Ainsi, la trajectoire d’accélération de consigne est réutilisée et adaptée avant y=une utilisation effective par le régulateur de vitesse adaptatif du véhicule autonome. Les contraintes dynamiques sont prises en comptes et le véhicule autonome atteint la vitesse cible avec une position cible proche. L’adaptation de la trajectoire d’accélération de consigne n’est pas complexe : un module générant les trajectoires d’accélération de consigne n’est pas modifié, un module régulation de l’ACC et qui sature les consignes d’accélération n’est pas modifiée. L’invention est un module qui s’intercale entre des modules connus.

La trajectoire d’accélération de consigne est modulée en amplitude et est modulée dans le temps. Par exemple, l’adaptation va faire que la trajectoire d’accélération de consigne adaptée décélère plus fort et plus rapidement afin de compenser des saturations futures.

Dans un mode opératoire, l’invention récupère des informations sur une trajectoire d’accélération de consigne comme, par exemple, des valeurs de paramètres d’une équation analytique modélisant la trajectoire d’accélération consigne en fonction du temps. A partir de cette équation, la position finale la vitesse finale sont calculées tout en prenant en compte les contraintes dynamiques.
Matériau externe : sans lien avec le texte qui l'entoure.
theorem engine_claimAll_of_unnoticed {s : State} {f : Nat → GRec → GRec} (frees : GRec → List Nat)
    (h : (s.tracker.table.any fun x => x.2.entersDirty (f x.1 x.2)) = false) :
    (s.claimAll f frees).engine =
      { s.engine with
        freeSlots := s.engine.freeSlots ++ s.tracker.table.flatMap fun x => frees x.2
        exhaustionNoted :=
          s.engine.exhaustionNoted && decide ((s.tracker.table.flatMap fun x => frees x.2) = []) } := by
  rw [engine_claimAll, (claimAll_unnoticed frees h).1, (claimAll_unnoticed frees h).2]

theorem freeSlots_claimAll (s : State) (f : Nat → GRec → GRec) (frees : GRec → List Nat) :
    (s.claimAll f frees).engine.freeSlots = s.engine.freeSlots ++ s.tracker.table.flatMap fun x => frees x.2 := by
  rw [engine_claimAll]

/-- The Image Engine after a claim that takes no record into DIRTY, the flag of R94 by the queue that the claim leaves. -/
theorem engine_claimAll_by_queue {s : State} {f : Nat → GRec → GRec} (frees : GRec → List Nat)
    (h : (s.tracker.table.any fun x => x.2.entersDirty (f x.1 x.2)) = false) :
    (s.claimAll f frees).engine =
      { s.engine with
        freeSlots := (s.claimAll f frees).engine.freeSlots
        exhaustionNoted :=
          s.engine.exhaustionNoted && decide ((s.claimAll f frees).engine.freeSlots = s.engine.freeSlots) } := by
  rw [freeSlots_claimAll, engine_claimAll_of_unnoticed frees h]
  simp only [List.append_right_eq_self]

/-- The flag of R94 by the queue that a claim leaves. -/
theorem noted_claimAll (s : State) (f : Nat → GRec → GRec) (frees : GRec → List Nat) :
    (s.claimAll f frees).engine.exhaustionNoted =
      (s.engine.exhaustionNoted && decide ((s.claimAll f frees).engine.freeSlots = s.engine.freeSlots)) := by
  rw [freeSlots_claimAll, engine_claimAll]
  simp only [List.append_right_eq_self]

end State

/-! ## Which claims take a record into DIRTY (R6) -/

namespace GRec

theorem entersDirty_write (r : GRec) :
    r.entersDirty r.write = decide (r.st = .clean ∨ r.st = .saved) := by
  cases h : r.st <;> simp [entersDirty, write, h]

theorem entersDirty_copyStart (slot : Nat) (r : GRec) : r.entersDirty (r.copyStart slot) = false := by
  cases h : r.st <;> simp [entersDirty, copyStart, h]

theorem entersDirty_copyGood (r : GRec) : r.entersDirty r.copyGood = decide (r.st = .recopy) := by
  cases h : r.st <;> simp [entersDirty, copyGood, h]

theorem entersDirty_commit (r : GRec) : r.entersDirty r.commit = false := by
  cases h : r.st <;> simp [entersDirty, commit, h]

theorem entersDirty_abandon (r : GRec) : r.entersDirty r.abandon = decide (r.st = .saved) := by
  cases h : r.st <;> simp [entersDirty, abandon, h]

theorem entersDirty_releasePoison (r : GRec) : r.entersDirty r.releasePoison = decide (r.st = .poison) := by
  cases h : r.st <;> simp [entersDirty, releasePoison, h]

theorem entersDirty_reload (cls : GClass) (r : GRec) :
    r.entersDirty (r.reload cls) = (!r.cls.preserved && cls.preserved && decide (r.st ≠ .dirty)) := by
  cases hr : r.cls.preserved <;> cases hc : cls.preserved <;> simp [entersDirty, reload, hr, hc]

end GRec

/-! ## Writes and copies (R9, R12, R13) -/

/-- Settles O13: the claim on one granule, by the record's state. -/
theorem writeClaimFollowsItsTable : Obligations.WriteClaimFollowsItsTable := by
  intro s g
  have frees : (s.recOf g).writeFrees = if (s.recOf g).st = .saved then (s.recOf g).pending.toList else [] := by
    cases h : (s.recOf g).st <;> simp [GRec.writeFrees, h]
  have eng := s.engine_claim g GRec.write GRec.writeFrees
  refine ⟨?others, ?own, ?slots, ?noted, ?notice, ?dram, ?ru, ?tc⟩
  case others => exact fun h hg => by rw [State.claimWrite, State.recOf_claim, if_neg hg]
  case own =>
    rw [State.claimWrite, State.recOf_claim, if_pos rfl]
    rfl
  case slots => rw [State.claimWrite, eng, ← frees]
  case noted =>
    rw [State.claimWrite, eng, frees]
    by_cases h : (s.recOf g).st = .saved <;> cases hp : (s.recOf g).pending <;> simp [h]
  case notice =>
    have enters := GRec.entersDirty_write (s.recOf g)
    split
    · rename_i h
      exact State.claim_noticed _ (by rw [enters, decide_eq_true h])
    · rename_i h
      exact State.claim_unnoticed _ (by rw [enters, decide_eq_false h])
  case dram | ru | tc => rw [State.claimWrite, State.only_claim]; rfl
Si des tests de performance, écart de position et de vitesse sont inférieurs à des seuils prédéterminés, ne sont pas vérifiés alors cette équation est modifiée en amplitude et temporellement pour trouver une trajectoire d’accélération adaptée vérifiant des critères de performances tout en respectant des contraintes dynamiques. Si les tests de performances sont vérifiés, il n’y pas besoin d’adapter la trajectoire.

Avantageusement, le procédé comporte en outre une étape préalable de détermination d’une nouvelle trajectoire d’accélération de consigne par le régulateur de vitesse adaptatif, ledit régulateur de vitesse adaptatif ayant réceptionné une nouvelle vitesse de consigne, ladite nouvelle trajectoire d’accélération de consigne définissant une nouvelle vitesse cible et une nouvelle position cible.

Ainsi, le procédé est relancé au besoin, et une nouvelle trajectoire d’accélération de consigne adaptée est déterminée en fonctions de nouvelles informations.

Avantageusement, une trajectoire d’accélération de consigne prenant en compte les contraintes dynamiques d’accélération est représentée par une fonction ax(a(t); c(t)) , a(t) étant une fonction représentant la trajectoire d’accélération de consigne, c(t) étant une fonction négative représentant les contraintes dynamiques d’accélération, et f êtant une variable représentant temps.

Ainsi, la réception des informations sur la trajectoire d’accélération de consigne détermine une fonction a(t) dépendante du temps f. La réception des informations sur les contraintes dynamiques d’accélération constitue des règles évaluables à chaque instant. Cela détermine également un fonction c(t) dépendante du temps f. Dans le cas de contraintes de décélérations, la fonction c(t) est négative. Prendre le maximum à chaque instant f entre les deux fonctions a(t) et c(t) détermine simplement une trajectoire d’accélération de consigne prenant en compte les contraintes dynamiques d’accélération, et ainsi une position finale et une vitesse finale sont déterminées.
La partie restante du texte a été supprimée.